• Work item: In the material below, the lines from the one containing "grains (R43). -/" through the one containing "def meanFreq (ps" are to be given again exactly, ends included, and no others.

____ Listed records

-- ==== Sys2Proof/Syntax.lean ====
section
/-! DEFINITION. Syntax.lean: the commands of the block, one constructor per row of the table of operations and events,
and the plain data they carry. -/

namespace Sys2Proof

/-- The time a command comes after the one before it: grains of the Meridian turn (R13), cycles of the 32 768 Hz crystal
(R543) and microseconds, for what the specification gives in seconds. See assumption 1. -/
structure At where
  grains : Nat := 0
  ticks : Nat := 0
  micros : Nat := 0
  deriving DecidableEq, Repr, Inhabited

/-- A mailbox request as accepted (R375): who sent it, its tag and sequence number, and its operands. The class and
the opcode are the command's own. -/
structure Req where
  /-- 1 the QSPI rings, 2 the fallback window, 3 the fallback UART, 16 and up a UDP session (R370, R391) -/
  session : Nat := 1
  tag : Nat := 0
  seq : Nat := 0
  target : Nat := 0
  fn : Nat := 0
  payload : List Byte := []
  deriving DecidableEq, Repr, Inhabited

/-- What NV_RECOVERY finds: whether 20 ms have passed since BINNACLE rose (R456), the Binnacle slots whose image verifies, by bits
(R529), and whether the ACTIVE service image does (R475). -/
structure Recovery where
  late : Bool := false
  images : Nat := 3
  service : Bool := true
  deriving DecidableEq, Repr, Inhabited

/-- How a journaled page operation ends (R440, R441): whole; cut by the supply after so many words of the slot (step 2) or,
committed, of the target (steps 3 to 5); or ended by a second read-back mismatch at step 2, or at step 4 with what the target
then holds. -/
inductive JrnFate where
  | whole
  | cutSlot (words : Nat)
  | cutTarget (words : Nat)
  | failSlot
  | failTarget (held : List Byte)
  deriving DecidableEq, Repr, Inhabited

/-- What a target does with one transfer of a recipe (R240): the bytes it gives to a READ, or why the transfer fails. -/
inductive I2cXfer where
  | ok (bytes : List Byte)
  | addrNack
  | dataNack
  | stretch
  | stuck
  deriving DecidableEq, Repr, Inhabited

/-- What a frame received on a port carries for a request of the module (R307, R325): values as encoded, each with the FAULT flag
of its object, or a refusal; or a confirmed service the module does not execute. -/
inductive BusApdu where
  | other
  | unrecognized
  | ack (id : Nat) (values : List (List Byte × Bool))
  | refused (id : Nat)
  deriving DecidableEq, Repr, Inhabited

/-- A frame as it arrives on a port (R299, R304): the side of the switch it came from, its MAC-level source and destination, the
ADDRESS of R317 it comes from, its length and what the port engine found about it. -/
structure BusFrame where
  port : Nat := 0
  /-- 0 ETH0, 1 ETH1; port 0 only -/
  side : Nat := 0
  src : Nat := 0
  dst : Nat := 0
  address : Nat := 0
  ip : Nat := 0
  length : Nat := 64
  fcsOk : Bool := true
  tagged : Bool := false
  /-- it begins or ends a segmented APDU (R308) -/
  segFirst : Bool := false
  segLast : Bool := false
  /-- the heartbeat frame of R506, or on a Modbus line the active module's request or reply -/
  beat : Bool := false
  /-- an MS/TP station's answer to poll-for-master -/
  pollReply : Bool := false
  /-- the transmit opportunity in which a T1S frame began -/
  node : Option Nat := none
  apdu : BusApdu := .other
  deriving DecidableEq, Repr, Inhabited

/-- A property a BACnet request names, with what it writes. -/
structure PropItem where
  object : Nat := 0
  prop : Nat := 85
  index : Option Nat := none
  priority : Nat := 0
  value : List Byte := []
  deriving DecidableEq, Repr, Inhabited

/-- What a Who-Is or Who-Has asks for (R307). -/
inductive WhoWhat where
  | everyone
  | range (lo hi : Nat)
  | hasId (object : Nat)
  | hasName (name : List Byte)
  deriving DecidableEq, Repr, Inhabited

/-- A network-layer message (R311), or an NPDU to pass on, with its length. -/
inductive NetMsg where
  | whoIsRouter (net : Option Nat)
  | iAmRouter (nets : List Nat)
  | rejectMessage (reason net : Nat)
  | routerBusy (nets : List Nat)
  | routerAvailable (nets : List Nat)
  | whatIsNetworkNumber
  | networkNumberIs (net : Nat)
  | initRoutingTable
  | npdu (net length : Nat)
  deriving DecidableEq, Repr, Inhabited

/-- The states DeviceCommunicationControl asks for (R358). -/
inductive Dcc3 where
  | enable
  | disable
  | disableInitiation
  deriving DecidableEq, Repr, Inhabited
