-- ==== Sys2Proof/Machine/Sha256.lean ====
section
/-! DEFINITION. Machine/Sha256.lean: SHA-256 (FIPS 180-4) and HMAC-SHA-256 (RFC 2104), which R390, R391, R399 and R485 use. -/

namespace Sys2Proof

namespace Sha

/-- The first 64 primes. -/
def primes : List Nat :=
  (List.range 312).filter (fun n => decide (2 ≤ n) && (List.range 18).all (fun d => decide (d < 2) || decide (n ≤ d) || n % d != 0))

/-- The greatest number whose `e`-th power is at most `n`, bit by bit from bit `b − 1` downwards, on top of `r`. -/
def rootUnder (e n : Nat) : Nat → Nat → Nat
  | 0, r => r
  | b + 1, r => rootUnder e n b (if (r + 2 ^ b) ^ e ≤ n then r + 2 ^ b else r)

/-- The first 32 bits of the fraction of the `e`-th root of `p`, below 16: the constants of FIPS 180-4 are these of the first primes. -/
def rootFraction (e p : Nat) : Word32 := BitVec.ofNat 32 (rootUnder e (p * 2 ^ (32 * e)) 36 0)

/-- The 64 round constants: cube roots. -/
def k : List Word32 := primes.map (rootFraction 3)

/-- The eight chaining words. -/
structure H where
  a : Word32
  b : Word32
  c : Word32
  d : Word32
  e : Word32
  f : Word32
  g : Word32
  h : Word32
  deriving DecidableEq, Repr, Inhabited

/-- Their first values: square roots. -/
def start : H :=
  { a := rootFraction 2 2, b := rootFraction 2 3, c := rootFraction 2 5, d := rootFraction 2 7
    e := rootFraction 2 11, f := rootFraction 2 13, g := rootFraction 2 17, h := rootFraction 2 19 }

def rotr (x : Word32) (n : Nat) : Word32 := x.rotateRight n

/-- One round. -/
def round (v : H) (kw : Word32 × Word32) : H :=
  let s1 := rotr v.e 6 ^^^ rotr v.e 11 ^^^ rotr v.e 25
  let ch := (v.e &&& v.f) ^^^ (~~~v.e &&& v.g)
  let t1 := v.h + s1 + ch + kw.1 + kw.2
  let s0 := rotr v.a 2 ^^^ rotr v.a 13 ^^^ rotr v.a 22
  let mj := (v.a &&& v.b) ^^^ (v.a &&& v.c) ^^^ (v.b &&& v.c)
  { a := t1 + (s0 + mj), b := v.a, c := v.b, d := v.c, e := v.d + t1, f := v.e, g := v.f, h := v.g }

/-- The message schedule: `n` words more after those of `w`, which stands newest first. -/
def extend : Nat → List Word32 → List Word32
  | 0, w => w
  | n + 1, w =>
    let x15 := w.getD 14 0
    let x2 := w.getD 1 0
    let s0 := rotr x15 7 ^^^ rotr x15 18 ^^^ (x15 >>> 3)
    let s1 := rotr x2 17 ^^^ rotr x2 19 ^^^ (x2 >>> 10)
    extend n ((w.getD 15 0 + s0 + w.getD 6 0 + s1) :: w)

/-- Big-endian words of a run of bytes. -/
def words : List Byte → List Word32
  | x :: y :: z :: t :: r => (x ++ y ++ z ++ t) :: words r
  | _ => []

/-- One block of 64 bytes. -/
def block (v : H) (bs : List Byte) : H :=
  let w := (extend 48 (words bs).reverse).reverse
  let o := (k.zip w).foldl round v
  { a := v.a + o.a, b := v.b + o.b, c := v.c + o.c, d := v.d + o.d, e := v.e + o.e, f := v.f + o.f, g := v.g + o.g, h := v.h + o.h }

/-- `n` blocks in turn. -/
def blocks : Nat → H → List Byte → H
  | 0, v, _ => v
  | n + 1, v, bs => blocks n (block v (bs.take 64)) (bs.drop 64)

/-- `n` bytes of a number, most significant first. -/
def be : Nat → Nat → List Byte
  | 0, _ => []
  | n + 1, v => be n (v / 256) ++ [BitVec.ofNat 8 v]

end Sha

/-- SHA-256 of a run of bytes. -/
def sha256 (m : List Byte) : List Byte :=
  let zeros := (119 - m.length % 64) % 64
  let p := m ++ [0x80#8] ++ List.replicate zeros 0#8 ++ Sha.be 8 (m.length * 8)
  let v := Sha.blocks (p.length / 64) Sha.start p
  [v.a, v.b, v.c, v.d, v.e, v.f, v.g, v.h].flatMap (fun w => Sha.be 4 w.toNat)

/-- HMAC-SHA-256. -/
def hmacSha256 (key msg : List Byte) : List Byte :=
  let k0 := if 64 < key.length then sha256 key else key
  let kp := (k0 ++ List.replicate 64 0#8).take 64
  sha256 (kp.map (fun b => b ^^^ 0x5C#8) ++ sha256 (kp.map (fun b => b ^^^ 0x36#8) ++ msg))

end Sys2Proof
end

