-- ==== Sys2Proof/Machine/Meridian.lean ====
section
/-! DEFINITION. Machine/Meridian.lean: angle time: fit, qualification, capture, relock, dead reckoning (R41–R55), turn marks and
T0 (R56, R57), and the event-slot table (R66–R72). -/

namespace Sys2Proof.Machine

/-! ### Phase -/

/-- Wrap a phase into −524 288 < e ≤ +524 288 grains (R43). -/
def wrapPhase (x : Int) : Int :=
  let u := x % 1048576
  if 524288 < u then u - 1048576 else u

/-- The offset that Meridian uses: ZERO_OFFSET and a pair's correction (R42, R498). -/
def Meridian.offset (m : Meridian) : Int := m.zeroOffset + m.pairOffset

/-- Phase error at a fitted crossing: grain 0 belongs at the crossing plus the offset (R42, R43). -/
def State.phaseAtCrossing (s : State) : Int := wrapPhase (-s.mer.offset - (s.grain : Int))

/-- Frequency in µHz of a cycle of `p` ns. -/
def freqOf (p : Nat) : Nat := if p = 0 then 0 else 1000000000000000 / p

/-- Mean frequency in µHz of a run of cycles. -/
def meanFreq (ps : List Nat) : Nat := if ps.sum = 0 then 0 else ps.length * 1000000000000000 / ps.sum

/-- The loss-detection interval in grains (R44, R48). -/
def lossInterval : Nat := 1310720

/-- Grains since the last crossing that began or ended a valid cycle. -/
def State.sinceCrossing (s : State) : Nat := s.mer.stamp.toNat - s.mer.lastCross.toNat

/-- The criterion of R44 that a cycle fails: 1 crossing, 2 amplitude, 3 frequency, 4 stability; none for a valid cycle. `gap` is the
distance of its crossings in grains. DESIGN CHOICE: of several that fail, the first in the table's order is the one
ENTER_DEAD_RECKONING names (assumption 152). -/
def failedCriterion (run : List Nat) (mrefMin period amp gap : Nat) : Option Nat :=
  if lossInterval < gap then some 1
  else if amp < mrefMin then some 2
  else if freqOf period < 45000000 ∨ 65000000 < freqOf period then some 3
  else if run ≠ [] ∧ run.sum < ((period : Int) * run.length - run.sum).natAbs * 50 then some 4
  else none

/-- The criterion that the cycle ended by a crossing now fails (R44). -/
def State.failedBy (s : State) (period amp : Nat) : Option Nat :=
  failedCriterion s.mer.run (s.cfgN Fid.MREF_MIN) period amp s.sinceCrossing

/-- A valid cycle enters the run and the 16 cycles of R47; the crossing that ends it is the last valid one (R48). -/
def Meridian.countCycle (m : Meridian) (period : Nat) : Meridian :=
  { m with run := (period :: m.run).take 16, valid := (period :: m.valid).take 16, waveform := true, lastCross := m.stamp }

/-- The rate that closes `e` within the slew limit, with `left` grains left in the turn (R53): the full offset, or the one that
brings `e` to 0 at the turn's end. -/
def slewRate (mains div left : Nat) (e : Int) : Nat :=
  let full := if 0 < e then mains * (div + 1) / div else mains * (div - 1) / div
  if e = 0 then mains
  else if (left : Int) - e ≤ 0 then full
  else
    let landing := mains * left / ((left : Int) - e).toNat
    if 0 < e then min landing full else max landing full

/-- Grains left in the turn. -/
def State.grainsLeft (s : State) : Nat := grainsPerTurn - s.grain

/-- Set the rate for RELOCK or LOCKED from `e` as it stands (R42, R53). -/
def State.trackRate (s : State) : State :=
  { s with mer := s.mer.setRate (slewRate s.mer.mains (s.cfgN Fid.SLEW_DIV) s.grainsLeft s.mer.e) }

/-! ### MERIDIAN_LOCK and the angle outputs (R287) -/

/-- Owner 1 takes an angle output: ownership changes, the output is off and no other owner drives it (R284, R294). -/
def Ago.yield (o : Ago) (owner : Nat) : Ago :=
  { o with on := false, fires := false, guard := false, forced := false, acc := if o.lastOwner = owner then o.acc else 0, lastOwner := owner }

/-- AGO_UNLOCK makes this output stop while MERIDIAN_LOCK is clear (R287). -/
def State.agoStops (s : State) (n : Nat) : Bool :=
  let m := s.cfgN Fid.AGO_MODE n
  let u := s.cfgN Fid.AGO_UNLOCK n
  decide (2 ≤ m ∧ m ≤ 5) && (u == 1 || (u == 0 && m == 3))

/-- Drive an angle output's pin, `active` before inversion; a change is an edge. A pin in high impedance is not driven (R280, R294). -/
def State.agoPin (n : Nat) (active : Bool) (s : State) : State :=
  { s with out.ago := s.out.ago.upd n (fun o =>
      let level := xor active o.invert
      if o.highZ || o.pin = level then o else { o with pin := level, edges := (o.edges + 1) % 65536 }) }

/-- STOP begins: the outputs go inactive under owner 1, a pulse in progress is cut, and UNLOCK_STOP is written (R284, R287, R296). -/
def State.agoUnlock (s : State) : State :=
  let ns := (upTo 8).filter (fun n => s.agoStops n && !(s.out.ago.get n).stopped)
  if ns.isEmpty then s else
  let t := State.each ns (fun n u =>
    State.agoPin n false { u with out.ago := u.out.ago.upd n (fun o => { o.yield 1 with stopped := true }) }) s
  t.record3 12 2 0x0002 (le 1 1 ++ le 1 (bitMask ns).toNat) 0

/-- After a commit: an output that no longer stops goes on, and one that now stops does so while MERIDIAN_LOCK is clear (R287, R296). -/
def State.agoStopsAnew (s : State) : State :=
  let ns := (upTo 8).filter (fun n => !s.agoStops n && (s.out.ago.get n).stopped)
  let t := if ns.isEmpty then s else
    State.record3 12 2 0x0002 (le 1 0 ++ le 1 (bitMask ns).toNat) 0
      { s with out.ago := s.out.ago.updAll ns (fun _ o => { o with stopped := false }) }
  if t.rdy Rdy.lock then t else t.agoUnlock

/-- Bits that clear with MERIDIAN_LOCK: on the internal RC the lines stop as well (R38, R39). -/
def State.lockClears (s : State) : List Nat :=
  if s.sen.crystal then [Rdy.lock] else [Rdy.lock, Rdy.line 0, Rdy.line 1, Rdy.line 2, Rdy.line 3]

/-- MERIDIAN_LOCK clears (R19, R287). -/
def State.unlock (s : State) : State :=
  if s.rdy Rdy.lock then (s.updateReady [] s.lockClears).agoUnlock else s

/-! ### State changes -/

/-- Enter DEAD_RECKONING at f_dr (R45, R47, R48). -/
def State.enterDr (crit : Nat) (s : State) : State :=
  let fdr := if s.mer.valid.isEmpty then s.mer.fdr else meanFreq s.mer.valid
  let m := { s.mer with
    state := .deadReckoning, fdr := fdr, run := [], waveform := false, qualCount := 0, inRow := 0, slewing := false
    captureLeft := 0
    zeroOffset := s.mer.zeroPending.getD s.mer.zeroOffset, zeroPending := none }
  (State.merRecord 3 0x0001 (le 1 crit ++ le 4 fdr) { s with mer := m.setRate fdr }).unlock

________

• Reply to the task:
/-- Wrap a phase into −524 288 < e ≤ +524 288 grains (R43). -/
def wrapPhase (x : Int) : Int :=
  let u := x % 1048576
  if 524288 < u then u - 1048576 else u

/-- The offset that Meridian uses: ZERO_OFFSET and a pair's correction (R42, R498). -/
def Meridian.offset (m : Meridian) : Int := m.zeroOffset + m.pairOffset

/-- Phase error at a fitted crossing: grain 0 belongs at the crossing plus the offset (R42, R43). -/
def State.phaseAtCrossing (s : State) : Int := wrapPhase (-s.mer.offset - (s.grain : Int))

/-- Frequency in µHz of a cycle of `p` ns. -/
def freqOf (p : Nat) : Nat := if p = 0 then 0 else 1000000000000000 / p

/-- Mean frequency in µHz of a run of cycles. -/
def meanFreq (ps : List Nat) : Nat := if ps.sum = 0 then 0 else ps.length * 1000000000000000 / ps.sum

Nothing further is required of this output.